XENOGENEIC TRANSPLANTATION v A major immunologic barrier to xenogeneic transplantation is the presence of natural antibodies that cause hyperacute rejection. v Some of the complement regulatory proteins made by pig cells are not able to interact with human complement proteins and thus cannot limit the extent of injury induced by the human complement system. v Xenografts can also be rejected by T cell–mediated immune responses to xenoantigens.
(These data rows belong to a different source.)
/-! ## The loop -/

/-- The request has been made, and the power status field can be read and will stay so: it lies in the companion region, or no
move of the schedule gates parts of the device (U6). -/
def State.Pollable (s : State) : Prop :=
  s.d0Requested = true ∧ s.inaccessible s.cfg.pmSts.rgn s.cfg.pmSts.off = false ∧
    (s.cfg.pmSts.rgn = .comp ∨ ∀ ms ∈ s.atDelay, ∀ m ∈ ms, ∀ g, m ≠ .gate g)

/-- Where no move gates anything a failed poll keeps what is gated. -/
theorem State.failedPoll_gated (hm : ∀ ms ∈ s.atDelay, ∀ m ∈ ms, ∀ g, m ≠ .gate g) : (s.failedPoll a).gated = s.gated := by
  unfold State.failedPoll State.delay State.delayMoves pollRead
  cases h : s.atDelay with
  | nil => simp [State.record, h]
  | cons ms rest =>
    simp only [State.record, State.read32_atDelay, h]
    rw [State.moves_gated (hm ms (by simp [h]))]
    simp

theorem State.Pollable.failedPoll (h : s.Pollable) : (s.failedPoll a).Pollable := by
  obtain ⟨hr, hacc, hquiet⟩ := h
  refine ⟨by simpa using hr, ?_, ?_⟩
  · rcases hquiet with hcomp | hgate
    · simp [State.inaccessible, hcomp]
    · rw [State.inaccessible_congr (s := s) (by simp) (by simp) (State.failedPoll_gated hgate) (by simp)]
      simpa using hacc
  · rcases hquiet with hcomp | hgate
    · exact .inl (by simpa using hcomp)
    · exact .inr fun ms hms => hgate ms (List.mem_of_mem_tail (by simpa using hms))

/-- The state after `n` polls that find the field not 0. -/
def State.polled (a : Agent) : Nat → State → State
  | 0, s => s
  | n + 1, s => State.polled a n (s.failedPoll a)

/-- What a failed poll keeps any number of them keep. -/
theorem State.polled_keeps {β : Type} (f : State → β) (h : ∀ t : State, f (t.failedPoll a) = f t) (n : Nat) (s : State) :
    f (s.polled a n) = f s := by
  induction n generalizing s with
  | zero => rfl
  | succ n ih => exact (ih _).trans (h s)

@[simp] theorem State.polled_cfg (n : Nat) : (s.polled a n).cfg = s.cfg := State.polled_keeps (·.cfg) (by simp) n s
@[simp] theorem State.polled_lock (n : Nat) : (s.polled a n).lock = s.lock := State.polled_keeps (·.lock) (by simp) n s
@[simp] theorem State.polled_halt (n : Nat) : (s.polled a n).halt = s.halt := State.polled_keeps (·.halt) (by simp) n s

@[simp] theorem State.polled_elapsed (n : Nat) : (s.polled a n).elapsed = s.elapsed + 20 * n := by
  induction n generalizing s with
  | zero => rfl
  | succ n ih => rw [State.polled, ih, State.failedPoll_elapsed]; omega

theorem State.polled_access (n : Nat) :
    (s.polled a n).bus.map BusRec.access = s.bus.map BusRec.access ++ failedPolls s.cfg n := by
  induction n generalizing s with
  | zero => simp [State.polled, failedPolls]
  | succ n ih =>
    rw [State.polled, ih, State.failedPoll_access]
    simp [failedPolls, List.replicate_succ]

/-- The loop goes on as long as the polls find the field not 0. -/
theorem pollAll_polled (h : s.Pollable) {k : Nat} (hbusy : ∀ j < k, s.statusAt j ≠ 0) (n : Nat) :
    pollAll a (k + n) s = pollAll a n (s.polled a k) ∧ (s.polled a k).Pollable ∧
      (s.polled a k).statusAt 0 = s.statusAt k := by
  induction k generalizing s with
  | zero => simpa [State.polled] using h
  | succ k ih =>
    have hnext : (s.failedPoll a).Pollable := h.failedPoll
    obtain ⟨hr, hacc, -⟩ := h
    have hread : (pollRead a s).1 ≠ 0 := by
      rw [pollRead_fst a hacc]
      simpa [State.statusAt] using hbusy 0 (by omega)
    obtain ⟨hrun, hp, hstatus⟩ := ih (s := s.failedPoll a) hnext fun j hj => by
      rw [State.failedPoll_statusAt hr]; exact hbusy (j + 1) (by omega)
    refine ⟨?_, hp, hstatus.trans (State.failedPoll_statusAt hr k)⟩
    rw [show k + 1 + n = k + n + 1 by omega, pollAll, if_neg hread]
    exact hrun

/-- The loop ends well at the first poll that finds 0 (R137). -/
theorem pollAll_ready (h : s.Pollable) {k n : Nat} (hk : k < n) (hbusy : ∀ j < k, s.statusAt j ≠ 0)
    (hready : s.statusAt k = 0) : pollAll a n s = .go ((s.polled a k).confirmD0 a) := by
  obtain ⟨m, rfl⟩ : ∃ m, n = k + (m + 1) := ⟨n - k - 1, by omega⟩
  obtain ⟨hrun, ⟨-, hacc, -⟩, hstatus⟩ := pollAll_polled (a := a) h hbusy (m + 1)
  rw [hrun]
  refine pollAll_inD0 a m ?_ hacc
  simpa [State.statusAt, State.inD0] using hstatus.trans hready

/-- The loop fails when every poll finds the field not 0 (R131 E6). -/
theorem pollAll_timeout (h : s.Pollable) {n : Nat} (hbusy : ∀ j < n, s.statusAt j ≠ 0) :
    pollAll a n s = .raised ((pwrStep (s.polled a n) .timedOut).raise a .timeout 0) := by
  obtain ⟨hrun, -⟩ := pollAll_polled (a := a) h hbusy 0
  exact hrun

end

/-! ## Polls in which nothing moves -/

/-- `t` differs from `s` in the trace, the time and the free-value counter, and in nothing else. -/
def TraceOnly (s t : State) : Prop := t = { s with bus := t.bus, draws := t.draws, elapsed := t.elapsed }

section
variable {s t u : State}

theorem TraceOnly.eq (h : TraceOnly s t) : t = { s with bus := t.bus, draws := t.draws, elapsed := t.elapsed } := h

theorem TraceOnly.trans (h : TraceOnly s t) (h' : TraceOnly t u) : TraceOnly s u := by
  unfold TraceOnly at *
  exact h'.trans (by rw [h])

theorem TraceOnly.read32 (s : State) (a : Agent) (r : Region) (off : Nat) : TraceOnly s (s.read32 a r off).2 := by
  unfold State.read32 State.busRead
  split <;> (try split) <;> rfl

theorem TraceOnly.polled (a : Agent) (n : Nat) (hq : s.atDelay = []) : TraceOnly s (s.polled a n) := by
  induction n generalizing s with
  | zero => rfl
  | succ n ih =>
    have hread : TraceOnly s (pollRead a s).2 := .read32 ..
    have hpoll : TraceOnly (pollRead a s).2 (s.failedPoll a) := by
      rw [State.failedPoll, State.delay_quiet _ a tPoll (by simpa [pollRead] using hq)]
      rfl
    exact (hread.trans hpoll).trans (ih (by simp [hq]))

theorem TraceOnly.powerFrame (h : TraceOnly s t) (a : Agent) : PowerFrame a s t := by
  rw [h.eq]
  exact .refl a s

theorem TraceOnly.regs (h : TraceOnly s t) : t.regs = s.regs := by rw [h.eq]
theorem TraceOnly.mem (h : TraceOnly s t) (r : Region) : t.mem r = s.mem r := by rw [h.eq]; cases r <;> rfl
theorem TraceOnly.word (h : TraceOnly s t) (r : Region) (x : Nat) : t.word r x = s.word r x := by
  rw [h.eq]
  exact State.word_congr rfl rfl (fun r' => by cases r' <;> rfl) rfl r x

end

/-- With no move of the environment every poll finds what the first one finds. -/
theorem State.statusAt_quiet {s : State} (hq : s.atDelay = []) (j : Nat) : s.statusAt j = s.pmhw &&& s.cfg.pmSts.mask := by
  simp [State.statusAt, hq]

end Sys2Proof.Machine
end

section
/-! PROOFS. The parts of `ENTER_D0` (R131): the request (E1 to E3), the confirmation (E5), the set-up of the core (E7 to E13), the
unmasking and the clearing of the command registers (E14 to E16), each with what it writes and what it keeps; then the whole
operation, from its presentation to its end. -/

namespace Sys2Proof.Machine

/-! ## E1 to E3: the request -/

/-- The step descriptors of E1 to E3. -/
abbrev requestSteps (c : Cfg) : List StepDesc := [c.stGateOff, c.stPdOff, c.stD0Req]

/-- The step descriptors of E11 to E13. -/
abbrev policySteps (c : Cfg) : List StepDesc := [c.stCgPolicy, c.stPgDefault, c.stQuirkOff]

theorem requestSteps_aligned {c : Cfg} (hw : c.wf = true) : ∀ d ∈ requestSteps c, d.off % 4 = 0 := fun d hd =>
  stepDesc_aligned hw (by simp only [List.mem_cons, List.not_mem_nil, or_false, Cfg.stepDescs] at hd ⊢; tauto)

theorem policySteps_aligned {c : Cfg} (hw : c.wf = true) : ∀ d ∈ policySteps c, d.off % 4 = 0 := fun d hd =>
  stepDesc_aligned hw (by simp only [List.mem_cons, List.not_mem_nil, or_false, Cfg.stepDescs] at hd ⊢; tauto)

section
variable {s : State} (a : Agent)

theorem State.requestD0_eq (s : State) (a : Agent) :
    s.requestD0 a = pwrStep (s.updatesAt a (requestSteps s.cfg)) .requested := rfl

@[simp] theorem State.requestD0_halt : (s.requestD0 a).halt = s.halt := by simp [State.requestD0_eq]
@[simp] theorem State.requestD0_atDelay : (s.requestD0 a).atDelay = s.atDelay := by simp [State.requestD0_eq]
@[simp] theorem State.requestD0_elapsed : (s.requestD0 a).elapsed = s.elapsed := by simp [State.requestD0_eq]
@[simp] theorem State.requestD0_pmhw : (s.requestD0 a).pmhw = s.pmhw := by simp [State.requestD0_eq]
@[simp] theorem State.requestD0_d0Requested : (s.requestD0 a).d0Requested = true := rfl
@[simp] theorem State.requestD0_word (r : Region) (x : Nat) :
    (s.requestD0 a).word r x = (s.updatesAt a (requestSteps s.cfg)).word r x := by simp [State.requestD0_eq]
@[simp] theorem State.requestD0_mem (r : Region) :
    (s.requestD0 a).mem r = (s.updatesAt a (requestSteps s.cfg)).mem r := by simp [State.requestD0_eq]
@[simp] theorem State.requestD0_regs : (s.requestD0 a).regs = (s.updatesAt a (requestSteps s.cfg)).regs := by
  simp [State.requestD0_eq]

theorem PowerFrame.requestD0 : PowerFrame a s (s.requestD0 a) :=
  (PowerFrame.updatesAt s a (requestSteps s.cfg)).trans (.pwrStep ..)

/-! ## E5: the confirmation -/

@[simp] theorem State.confirmD0_halt : (s.confirmD0 a).halt = s.halt := by simp [State.confirmD0]
@[simp] theorem State.confirmD0_elapsed : (s.confirmD0 a).elapsed = s.elapsed := by simp [State.confirmD0]
@[simp] theorem State.confirmD0_regs : (s.confirmD0 a).regs = s.regs := by simp [State.confirmD0]
@[simp] theorem State.confirmD0_d0Confirmed : (s.confirmD0 a).d0Confirmed = true := rfl
@[simp] theorem State.confirmD0_mem (r : Region) : (s.confirmD0 a).mem r = s.mem r := by
  rw [← State.read32_mem s a s.cfg.pmSts.rgn s.cfg.pmSts.off r]
  cases r <;> rfl
@[simp] theorem State.confirmD0_word (r : Region) (x : Nat) : (s.confirmD0 a).word r x = s.word r x :=
  State.word_congr (by simp) (by simp) (by simp) (by simp [State.confirmD0]) r x

theorem PowerFrame.confirmD0 : PowerFrame a s (s.confirmD0 a) := by
  simp [PowerFrame, SameHost, SameOthers, SameSetting, SameResults, State.confirmD0_ex]
  simp [State.confirmD0]

/-! ## E7 to E13: the core -/

theorem State.setupD0_eq (s : State) (a : Agent) :
    s.setupD0 a = ((s.updateAt a s.cfg.stClkSel).pulse a).updatesAt a (policySteps s.cfg) := rfl

@[simp] theorem State.setupD0_halt : (s.setupD0 a).halt = s.halt := by simp [State.setupD0_eq, State.updateAt]
@[simp] theorem State.setupD0_elapsed : (s.setupD0 a).elapsed = s.elapsed + 10 := by
  simp [State.setupD0_eq, State.updateAt]
@[simp] theorem State.setupD0_d0Confirmed : (s.setupD0 a).d0Confirmed = s.d0Confirmed := by
  simp [State.setupD0_eq, State.updateAt]

theorem PowerFrame.setupD0 (hq : s.atDelay = []) : PowerFrame a s (s.setupD0 a) := by
  have hclock : PowerFrame a s (s.updateAt a s.cfg.stClkSel) := .update32 ..
  rw [State.setupD0_eq]
  exact hclock.trans ((PowerFrame.pulse a (hclock.quiet hq)).trans (.updatesAt ..))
BLOOD TRANSFUSION AND THE ABO AND Rh BLOOD GROUP ANTIGENS v The major barrier to successful blood transfusions is the immune response to cell surface molecules that differ between individuals. v The most important alloantigen system in blood transfusion is the ABO system. v Individuals who do not express a particular blood group antigen produce natural Ig. M antibodies against that antigen. v The preexisting antibodies bind to the transfused cells, activate complement, and cause transfusion reactions, which can be lifethreatening.

ABO Blood Group Antigens A and B blood group antigens are expressed on many other cell types in addition to blood cells, including endothelial cells.

Rhesus (Rh) Antigen • Rh antigens are nonglycosylated, hydrophobic cell surface proteins found in red blood cell membranes and are structurally related to other red cell membrane glycoproteins with transporter functions. • Rh proteins are encoded by two tightly linked and highly homologous genes, but only one of them, called Rh. D, is commonly considered in clinical blood typing. • The major clinical significance of anti-Rh antibodies is related to hemolytic reactions associated with pregnancy that are similar to transfusion reactions. • Subsequent pregnancies in which the fetus is Rh positive are at risk because the maternal anti-Rh antibodies can cross the placenta and mediate the destruction of the fetal red blood cells. This causes erythroblastosis fetalis (hemolytic disease of the newborn) and can be lethal for the fetus.

HEMATOPOIETIC STEM CELL TRANSPLANTATION • Examples of such diseases that can be cured by hematopoietic stem cell transfer are adenosine deaminase (ADA) deficiency, X-linked severe combined immunodeficiency disease, and hemoglobin mutations such as beta-thalassemia major and sickle cell disease. • Allogeneic hematopoietic stem cells are rejected by even a minimally immunocompetent host, and therefore the donor and recipient must be carefully matched at all MHC loci. • The mechanisms of rejection of bone marrow cells are not completely known, but in addition to adaptive immune mechanisms, hematopoietic stem cells may be rejected by NK cells

Graft-Versus-Host Disease (GVHD) • GVHD is caused by the reaction of grafted mature T cells in the marrow inoculum with alloantigens of the host. • Acute GVHD is characterized by epithelial cell death in the skin, liver and gastrointestinal tract. It is manifested clinically by rash, jaundice, diarrhea, and gastrointestinal hemorrhage. When the epithelial cell death is extensive, the skin or lining of the gut may slough off. In this circumstance, acute GVHD may be fatal. • Chronic GVHD is characterized by fibrosis and atrophy of one or more of the same organs, without evidence of acute cell death. Chronic GVHD may also involve the lungs and produce obliteration of small airways. When it is severe, chronic GVHD leads to complete dysfunction of the affected organ.

Immunodeficiency After Bone Marrow Transplantation • Radiation therapy and chemotherapy used to prepare recipients for transplantation are likely to deplete the patient’s memory cells and longlived plasma cells, • Recipients are susceptible to viral infections, especially cytomegalovirus infection, and to many bacterial and fungal infections • They are also susceptible to Epstein-Barr virus–provoked B cell lymphomas • Recipients commonly receive prophylactic antibiotics and anticytomegalovirus therapy and are often actively immunized against capsular bacteria such as pneumococcus before transplantation.